-- ==== Sys2Proof/Machine/JobOps.lean ====
section
/-! DEFINITION. Jobs (04): entry, the ready list, dispatch, answers, squashes, re-entry and cancels. -/

namespace Sys2Proof.Machine

/-! ### The job table -/

def readyJobs (d : Device) : List Job := d.gaffer.jobs.filter (fun j => j.place = .ready)
def tenantReady (t : Nat) (d : Device) : Nat := ((readyJobs d).filter (fun j => decide (j.tenant = t))).length

/-- Next ticket and retire pointer of a stream: 0 before its first job (04 R130, R145). -/
def assoc (st : Stream) : List (Stream × BitVec 32) → BitVec 32
  | [] => 0
  | (s, v) :: t => if s = st then v else assoc st t
def assocSet (st : Stream) (v : BitVec 32) (l : List (Stream × BitVec 32)) : List (Stream × BitVec 32) :=
  (st, v) :: l.filter (fun p => p.1 ≠ st)
def ticketOf (st : Stream) (d : Device) : BitVec 32 := assoc st d.gaffer.tickets
def ptrOf (st : Stream) (d : Device) : BitVec 32 := assoc st d.gaffer.retirePtr
/-- The retire pointer passes the tickets of jobs that were answered or removed without a Retire (DEDUCED from 04 R145, R135,
R160: such a job never retires, and later tickets of its stream do). -/
def advanceGo (st : Stream) : Nat → Device → Device
  | 0, d => d
  | fuel + 1, d =>
    if ptrOf st d != ticketOf st d &&
        !d.gaffer.jobs.any (fun j => decide (j.stream = st) && j.ticket == ptrOf st d && j.place != .answered) then
      advanceGo st fuel { d with gaffer := { d.gaffer with retirePtr := assocSet st (ptrOf st d + 1) d.gaffer.retirePtr } }
    else d
def advancePtr (st : Stream) (d : Device) : Device := advanceGo st (ticketOf st d - ptrOf st d).toNat d

/-! ### Tenants' limits (04 R133; 05 R191 to R193) -/

/-- The ready list or the tenant's ready_cap is full (04 R134). -/
def listFull (t : Nat) (d : Device) : Bool :=
  decide (65536 ≤ (readyJobs d).length) || decide ((tenantOf t d).readyCap ≤ tenantReady t d)
/-- The tenant is limited and holds fewer than one whole token (05 R193). -/
def noToken (t : Nat) (d : Device) : Bool := decide ((tenantOf t d).rate ≠ 0) && decide ((tenantOf t d).bucket < 100000)
def takeToken (t : Nat) (d : Device) : Device :=
  if (tenantOf t d).rate = 0 then d else modTenant t (fun x => { x with bucket := x.bucket - 100000 }) d

/-- A request's relative deadline in µs: 0 selects the tenant's default (04 R131). -/
def deadlineFrom (t origin us : Nat) (d : Device) : BitVec 48 :=
  BitVec.ofNat 48 (origin + usTicks * (if us = 0 then (tenantOf t d).deadlineUs else us))

/-! ### Power (22 R692, R695) -/

/-- Wake from Dusk, or mark the entry to Dusk to be followed by a wake: cause code, PWR_ counter (22 R690, R695, R696). -/
def wake (cause : BitVec 3) (counter : Nat) (d : Device) : Device :=
  match d.power.mode with
  | .dusk => { d with power := { d.power with
      mode := .waking, wakeCause := cause,
      ctr := ctrInc counter (ctrAdd 1 (d.time.ticks - d.power.duskSince) d.power.ctr) } }
  | .duskRequested => if d.power.duskEntering then { d with power := { d.power with wakePending := true, wakeCause := cause } } else d
  | _ => d
/-- Benches take work: not in Dusk, and not while waking or entering Dusk (22 R688). -/
def benchesAwake (d : Device) : Bool :=
  d.power.mode != .dusk && d.power.mode != .waking && !d.power.duskEntering

/-! ### Cores and pairs (21 R670, R675) -/

/-- The core that stands for a pair in the Izvi personality. -/
def lead (c : CoreRef) (d : Device) : CoreRef := if izvi d then { c with core := 2 * (c.core / 2) } else c
/-- Change a core, or both cores of its pair. -/
def modUnit (c : CoreRef) (f : Core → Core) (d : Device) : Device :=
  if izvi d then modCore { c with core := 2 * (c.core / 2) } f (modCore { c with core := 2 * (c.core / 2) + 1 } f d)
  else modCore c f d
/-- A core leaves its job: it is idle, and its busy ticks are kept with the job until it retires (04 R142, R172). -/
def freeCore (c : CoreRef) (d : Device) : Device :=
  doWith (coreOf c d).job (fun id => modJob id (fun j => { j with busy := j.busy + (d.time.ticks - (coreOf c d).since) }))
    (modUnit c (fun x => { x with state := if x.state = .running then .idle else x.state, job := none,
                                  since := d.time.ticks, blockedAtLehr := false }) d)
/-- The core a job occupies: the one it runs on, or the one held to its floor. -/
def coreOfJob (j : Job) : Option CoreRef :=
  match j.held, j.place with
  | some h, _ => some { bench := h.1, core := h.2 }
  | none, .core b c => some { bench := b, core := c }
  | none, _ => none
def benchOfJob (j : Job) : Option Nat :=
  match j.place with
  | .core b _ => some b
  | .pending b => some b
  | .retired b => some b
  | _ => none
def coreByte (j : Job) : Byte :=
  match j.ranOn with
  | some c => BitVec.ofNat 8 (16 * c.bench + c.core)
  | none => 0xFF
def freeJobCore (j : Job) (d : Device) : Device := doWith (coreOfJob j) freeCore d

/-- One entry of the decision trace about a job (04 R171). -/
def traceJob (kind : Byte) (j : Job) (code : Code) (d : Device) : Device :=
  traceEntry kind j.tenant (coreByte j) j.deadline j.recipe code d

/-! ### The saved state of stepped operations (04 R164, 20 R657) -/

/-- The saved state of a job is discarded, and its rows are erased. -/
def dropState (id : Nat) (d : Device) : Device :=
  match jobOf id d with
  | none => d
  | some j =>
    let d := doWith j.savedBench (fun b => modBench b (eraseRows (fun r => j.savedRows.contains r))) d
    modJob id (fun j => { j with savedBench := none, savedRows := [], savedLen := 0 }) d
/-- Rows of a bench's data area that hold no job's state. -/
def freeRows (b : Nat) (d : Device) : List Nat :=
  let used := d.gaffer.jobs.flatMap (fun j => if j.savedBench = some b then j.savedRows else [])
  stateRows.filter (fun r => !used.contains r)
/-- The state of a job is saved in the data area of a bench, in the first rows that are free (DESIGN CHOICE: 04 R164 names no rows; log
entry 91). -/
def saveState (id b : Nat) (data : Bytes) (d : Device) : Device :=
  let d := dropState id d
  let rows := (freeRows b d).take (ceilDiv data.length rowBytes)
  modJob id (fun j => { j with savedBench := some b, savedRows := rows, savedLen := data.length }) (modBench b (writeRows rows data) d)
/-- The saved state of a job. -/
def loadState (j : Job) (d : Device) : Bytes := readRows (benchOf (j.savedBench.getD 0) d) j.savedRows j.savedLen
/-- The data area had room for all of it. -/
def savedWhole (j : Job) : Bool := decide (j.savedLen ≤ rowBytes * j.savedRows.length)
/-- What an operation's latest step saved, behind the number of the next step in 8 bytes. -/
def stepState (d : Device) (j : Job) : Bytes := (loadState j d).drop 8

/-! ### Answers, squashes, re-entry (04 R142 to R144; 20 R655, R656, R665) -/

/-- The tenant is affected by a fault code (20 R665, R667). -/
def affect (t : Nat) (code : Code) (d : Device) : Device :=
  modTenant t (fun x => { x with faultState := if x.faultState = 2 then 2 else 1, lastCode := code }) d
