/-- A source is tripped or clearing. -/
def sourceActive (n : Nat) (d : Device) : Bool := srcEnabled n d && (sourceOf n d).state != .quiet
def anyActive (d : Device) : Bool := (List.range 16).any (fun n => sourceActive n d)

/-! ### Locks without a trip (16 R559, R577) -/

/-- Owned, Operational or Locked (16 R563, R708). -/
def ownedOrMore (d : Device) : Bool := state d == .owned || state d == .operational
def ownedOrLocked (d : Device) : Bool := ownedOrMore d || state d == .locked
/-- A level that the lifecycle state does not permit closes (22 R708, R709). -/
def closeUnpermitted (d : Device) : Device :=
  let keep : Bool := match d.power.level with
    | .closed => true
    | .diagnostic => ownedOrLocked d
    | .full => state d == .blank || state d == .erased
  if keep then d else setLevel .closed 0 d
/-- Entry to Locked for a cause other than a trip; the burn is made at once. With lock_count saturated the part is retired instead,
where no debug level above Closed may stay open (16 R560, 22 R709). -/
def enterLocked (cause : LockCause) (d : Device) : Device :=
  let from_ := state d
  if from_ ≠ .owned ∧ from_ ≠ .operational then d
  else
    let d := burnLock (stopWork { d with custody := { d.custody with lockCause := cause } })
    wake 3 3 (closeUnpermitted (noteTransition from_ d))

/-! ### Heartbeats (02 R741) -/

/-- The custody partition raises a heartbeat to a region. When a region comes into service the spec says for the benches only (the
end of roll-call); the key store, the paths, the host region and the NVM interface region take it at the ends of phases 7, 9, 10
and 4 (DESIGN CHOICE, log entry 87). -/
def beginHeartbeat (r : Region) (d : Device) : Device :=
  { d with custody := { d.custody with
      heartbeats := d.custody.heartbeats.filter (fun p => p.1 ≠ r) ++ [(r, d.time.ticks)] } }

/-! ### The work of an unlock (16 R576; 17 R594, R599) -/

/-- A new root 0 and a new scramble key, with what else is drawn with them. -/
def drawStoreKeys (more : Nat) (f : Bytes → Device → Device) (d : Device) : Device :=
  withKeyDraw (48 + more) (fun r d =>
    f (r.drop 48) { d with custody := { d.custody with root0 := bytesBv 256 (r.take 32), root1 := 0, scrambleKey := bytesBv 128 (field r 32 16) } }) d
/-- The key store is rebuilt: a new root 0 and scramble key, every slot Free of a new generation, the tenant roots. -/
def rebuildKeyStore (d : Device) : Device :=
  let d := drawStoreKeys 0 (fun _ d => d) d
  loadRoots { d with keys := { d.keys with slots := [], faultMap := [], epoch := false, cursor := 0
                                           gen0 := startGen (d.battery.cycles.toNat + thermVal d.fuses.unlockCount) } }
/-- The burns that one trip latch calls for (17 R583, R585, R587). -/
def burnLatch (l : TripLatch) (d : Device) : Device :=
  let from_ := state d
  let d := if l.lockDue then burnLock d else d
  let d := if l.evidenceDue then burn (.evidence l.source) d else d
  noteTransition from_ { d with battery := { d.battery with latches := d.battery.latches.filter (fun x => x ≠ l) } }
/-- The burns of every latch that a test selects. -/
def burnLatches (p : TripLatch → Bool) (d : Device) : Device := doEach (d.battery.latches.filter p) burnLatch d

# # # #

Repeat exactly the lines of the material above, taking the first line, the line with "if ptrOf st d != ticketOf st d &&", and every line between them.

-- ==== Sys2Proof/Machine/JobOps.lean ====
section
/-! DEFINITION. Jobs (04): entry, the ready list, dispatch, answers, squashes, re-entry and cancels. -/

namespace Sys2Proof.Machine

/-! ### The job table -/

def readyJobs (d : Device) : List Job := d.gaffer.jobs.filter (fun j => j.place = .ready)
def tenantReady (t : Nat) (d : Device) : Nat := ((readyJobs d).filter (fun j => decide (j.tenant = t))).length

/-- Next ticket and retire pointer of a stream: 0 before its first job (04 R130, R145). -/
def assoc (st : Stream) : List (Stream × BitVec 32) → BitVec 32
  | [] => 0
  | (s, v) :: t => if s = st then v else assoc st t
def assocSet (st : Stream) (v : BitVec 32) (l : List (Stream × BitVec 32)) : List (Stream × BitVec 32) :=
  (st, v) :: l.filter (fun p => p.1 ≠ st)
def ticketOf (st : Stream) (d : Device) : BitVec 32 := assoc st d.gaffer.tickets
def ptrOf (st : Stream) (d : Device) : BitVec 32 := assoc st d.gaffer.retirePtr
/-- The retire pointer passes the tickets of jobs that were answered or removed without a Retire (DEDUCED from 04 R145, R135,
R160: such a job never retires, and later tickets of its stream do). -/
def advanceGo (st : Stream) : Nat → Device → Device
  | 0, d => d
  | fuel + 1, d =>
    if ptrOf st d != ticketOf st d &&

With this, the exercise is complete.